La 5ᵉ édition du Cyber Africa Forum s’est achevée à Cotonou, après deux jours intenses de débats, de rencontres, d’un hackathon et de présentations de solutions business. Mais au fil des échanges informels, des discussions autour d’un café ou d’un verre, une question revenait sans cesse : quelle est la réelle perception de la cybersécurité chez les acteurs privés ? Où sont les entreprises qui manipulent quotidiennement des volumes massifs de données ? Les décideurs des organisations, des banques, des sociétés privées, sont-ils véritablement présents et engagés ? Sont-ils conscients de l’urgence et des enjeux, ou la cybersécurité reste-t-elle pour eux un sujet technique, réservé à quelques spécialistes ?

Dans un contexte où les menaces numériques se multiplient et évoluent sans cesse, la cybersécurité et la veille stratégique ne peuvent plus être dissociées. Comment, dès lors, articuler efficacement ces deux démarches pour anticiper les risques, protéger ses actifs et garantir la compétitivité de son organisation ? Dans ce billet, je vais m’atteler à faire un tour d’horizon des bonnes pratiques, m’appuyer sur des exemples concrets pour expliquer l’urgence de la question et avec des pistes de formation, essayer d’aider les PME et les organisations de toute sorte à renforcer leur posture de sécurité tout en développant une véritable culture de l’intelligence stratégique.

Pourquoi articuler cybersécurité et veille stratégique ?

La cybersécurité vise à protéger les systèmes d’information et les données contre les menaces (malwares, ransomwares, phishing, etc.), tandis que la veille stratégique permet d’anticiper les évolutions du marché, les mouvements de la concurrence et les risques émergents.

L’articulation des deux permet :

Exemples concrets d’articulation

  1. Veille sur les vulnérabilités et adaptation des défenses

En 2023, la découverte du logiciel espion Predator a mobilisé les équipes de cybersécurité et de veille stratégique. Les informations collectées sur les indicateurs de compromission (IOCs) ont permis d’ajuster les politiques de sécurité et de sensibiliser les collaborateurs de plusieurs entreprises et organisations et gouvernements aux nouvelles méthodes d’attaque.

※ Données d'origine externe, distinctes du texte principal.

theorem productCoeff_X_mul_succ (p : F[X]) (s : Nat → F) (n : Nat) :
    productCoeff (X * p) s (n + 1) = productCoeff p s n := by
  rw [productCoeff, Finset.sum_range_succ']
  simp [productCoeff, coeff_X_mul, mul_coeff_zero]

/-- The discrepancy at `n`, from a polynomial whose coefficients above `len` are 0. -/
theorem productCoeff_eq_sum_range {p : F[X]} {len n : Nat} (hp : p.natDegree ≤ len) (hn : len ≤ n)
    (s : Nat → F) :
    productCoeff p s n =
      p.coeff 0 * s n + ∑ j ∈ Finset.range len, p.coeff (j + 1) * s (n - (j + 1)) := by
  rw [productCoeff, Finset.sum_range_succ', add_comm, Nat.sub_zero]
  congr 1
  refine (Finset.sum_subset (Finset.range_mono hn) fun j _ hj => ?_).symm
  rw [Finset.mem_range, Nat.not_lt] at hj
  rw [coeff_eq_zero_of_natDegree_lt (by omega), zero_mul]

theorem productCoeff_pow {p : F[X]} {n : Nat} (hp : p.natDegree ≤ n) {x : F} (hx : x ≠ 0) :
    productCoeff p (x ^ ·) n = x ^ n * p.eval x⁻¹ := by
  rw [productCoeff, eval_eq_sum_range' (Nat.lt_succ_of_le hp), Finset.mul_sum]
  refine Finset.sum_congr rfl fun j hj => ?_
  rw [pow_sub₀ x hx (Nat.lt_succ_iff.1 (Finset.mem_range.1 hj)), inv_pow]
  ring

/-- Dividing by `1 - x X` multiplies by the geometric series of `x`. -/
theorem productCoeff_one_sub_mul (q : F[X]) (x : F) (n : Nat) :
    productCoeff ((1 - C x * X) * q) (x ^ ·) n = q.coeff n := by
  have hsplit : (1 - C x * X) * q = q + C (-x) * (X * q) := by rw [C_neg]; ring
  rw [hsplit, productCoeff_add_C_mul]
  cases n with
  | zero => simp [productCoeff]
  | succ n =>
    have hlast : productCoeff q (x ^ ·) (n + 1) =
        x * productCoeff q (x ^ ·) n + q.coeff (n + 1) := by
      rw [productCoeff, Finset.sum_range_succ, Nat.sub_self, pow_zero, mul_one, productCoeff,
        Finset.mul_sum]
      congr 1
      refine Finset.sum_congr rfl fun j hj => ?_
      rw [Nat.succ_sub (Nat.lt_succ_iff.1 (Finset.mem_range.1 hj)), pow_succ]
      ring
    rw [productCoeff_X_mul_succ, hlast]
    ring

/-! ### Power sums of an error pattern (43_fec R177) -/

/-- Errors at the positions `I`, with locators `x` and weights `y`. -/
structure ErrorPattern (I : Finset ι) (x y : ι → F) : Prop where
  injOn : Set.InjOn x I
  locator_ne_zero : ∀ i ∈ I, x i ≠ 0
  weight_ne_zero : ∀ i ∈ I, y i ≠ 0

/-- Syndrome `n` of the pattern. -/
def powerSum (I : Finset ι) (x y : ι → F) (n : Nat) : F := ∑ i ∈ I, y i * x i ^ n

theorem productCoeff_powerSum (p : F[X]) (I : Finset ι) (x y : ι → F) (n : Nat) :
    productCoeff p (powerSum I x y) n = ∑ i ∈ I, y i * productCoeff p (x i ^ ·) n := by
  simp only [productCoeff, powerSum, Finset.mul_sum]
  rw [Finset.sum_comm]
  exact Finset.sum_congr rfl fun i _ => Finset.sum_congr rfl fun j _ => by ring

/-- Vandermonde: weights whose first `|I|` power sums vanish are 0. -/
theorem eq_zero_of_powerSum_eq_zero {I : Finset ι} {x w : ι → F} (hx : Set.InjOn x I)
    (h : ∀ k < I.card, powerSum I x w k = 0) : ∀ i ∈ I, w i = 0 := by
  have hzero := Matrix.eq_zero_of_forall_pow_sum_mul_pow_eq_zero
    (f := fun j => x (I.equivFin.symm j)) (v := fun j => w (I.equivFin.symm j))
    (fun j k hjk => I.equivFin.symm.injective
      (Subtype.ext (hx (I.equivFin.symm j).2 (I.equivFin.symm k).2 hjk)))
    (fun k => by
      rw [Equiv.sum_comp I.equivFin.symm fun i : I => w i * x i ^ (k : Nat),
        Finset.sum_coe_sort I fun i => w i * x i ^ (k : Nat)]
      exact h k k.2)
  intro i hi
  simpa using congrFun hzero (I.equivFin ⟨i, hi⟩)

/-- A polynomial without discrepancy at `|I|` consecutive syndromes from its length on vanishes at
every inverse locator. -/
theorem ErrorPattern.eval_inv_eq_zero {I : Finset ι} {x y : ι → F} (hE : ErrorPattern I x y)
    {p : F[X]} {len n : Nat} (hp : p.natDegree ≤ len) (hn : len + I.card ≤ n)
    (hgen : ∀ k, len ≤ k → k < n → productCoeff p (powerSum I x y) k = 0) :
    ∀ i ∈ I, p.eval (x i)⁻¹ = 0 := by
  have hweights := eq_zero_of_powerSum_eq_zero (w := fun i => y i * x i ^ len * p.eval (x i)⁻¹)
    hE.injOn fun k hk => by
      rw [← hgen (len + k) (by omega) (by omega), productCoeff_powerSum, powerSum]
      refine Finset.sum_congr rfl fun i hi => ?_
      rw [productCoeff_pow (by omega) (hE.locator_ne_zero i hi), pow_add]
      ring
  intro i hi
  simpa [hE.weight_ne_zero i hi, hE.locator_ne_zero i hi] using hweights i hi

/-! ### The invariant of Berlekamp-Massey's loop (43_fec R183 step 1) -/

/-- After `n` syndromes of `s`, a sequence of `ν` locators: `p` is the current polynomial, of length
`len`, without discrepancy from `len` to `n`; `q` is the previous polynomial times `x^m`, whose only
discrepancy up to `n` is `b`, at `n`. (While `len = 0` there is no previous polynomial.) -/
structure Massey (s : Nat → F) (ν n : Nat) (p q : F[X]) (len : Nat) (b : F) : Prop where
  coeff_zero : p.coeff 0 = 1
  natDegree_le : p.natDegree ≤ len
  len_le : len ≤ n
  len_le_locators : len ≤ ν
  generates : ∀ k, len ≤ k → k < n → productCoeff p s k = 0
  prev_coeff_zero : q.coeff 0 = 0
  prev_natDegree_le : q.natDegree ≤ n + 1 - len
  prev_generates : ∀ k, n + 1 - len ≤ k → k < n → productCoeff q s k = 0
  prev_discrepancy : len ≠ 0 → productCoeff q s n = b
  prev_discrepancy_ne_zero : b ≠ 0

  1. Surveillance du dark web et protection des actifs stratégiques

Des PME françaises ont évité des fuites massives de données clients grâce à une veille active sur les forums du dark web, identifiant des bases de données volées avant leur exploitation malveillante. Cette anticipation a permis d’alerter les clients et de renforcer les mesures de protection.

  1. Réaction rapide face à une cyberattaque

Selon une étude, près de 60% des PME victimes de cyberattaques cessent leurs activités dans les six mois. En associant veille stratégique (analyse des menaces sectorielles, benchmark concurrentiel) et cybersécurité (plans de réponse, tests de crise), certaines entreprises ont pu limiter l’impact des attaques et assurer la continuité de leurs opérations.

Comment mettre en place une démarche intégrée ?

  1. Auditer et cartographier ses actifs stratégiques
  • Identifier les données sensibles : clients, fournisseurs, savoir-faire, brevets, documentations techniques etc.
  • Evaluer la maturité des systèmes d’information et les failles potentielles.
  1. Structurer la veille
  • Utiliser des sources fiables (bjCSIRT, CNIN(Bj), ANSSI(Fr), CERT, Threatpost, The Hacker News, Google Threat Intelligence, SANS ISC, etc.) pour suivre l’actualité des menaces et des vulnérabilités.
  • Organiser la veille à trois niveaux : opérationnel (alertes, IOCs), tactique (techniques d’attaque, outils), stratégique (réglementation, géopolitique).
  1. Former et sensibiliser les équipes
  • Mettre en place des formations adaptées, des ateliers immersifs et des simulations d’attaque pour transformer chaque collaborateur en acteur de la sécurité.
  • Des dispositifs comme ceux proposés par AFNOR ou OpenClassrooms permettent de débuter gratuitement ou à moindre coût.
  1. Tester et réviser régulièrement
  • Réaliser des exercices de crise pour tester la capacité de réaction.
  • Mettre à jour les plans de sécurité et de veille en fonction des retours d’expérience et des nouvelles menaces.

Articuler cybersécurité et veille stratégique n’est plus une option, mais une nécessité pour toute organisation souhaitant survivre et prospérer dans un environnement numérique incertain. Les PME et les organisations ont tout intérêt à investir dans la formation, à structurer leur veille et à s’appuyer sur des solutions adaptées pour se protéger et saisir les opportunités. La montée en compétences collective est la clé d’une résilience durable et d’une croissance maîtrisée.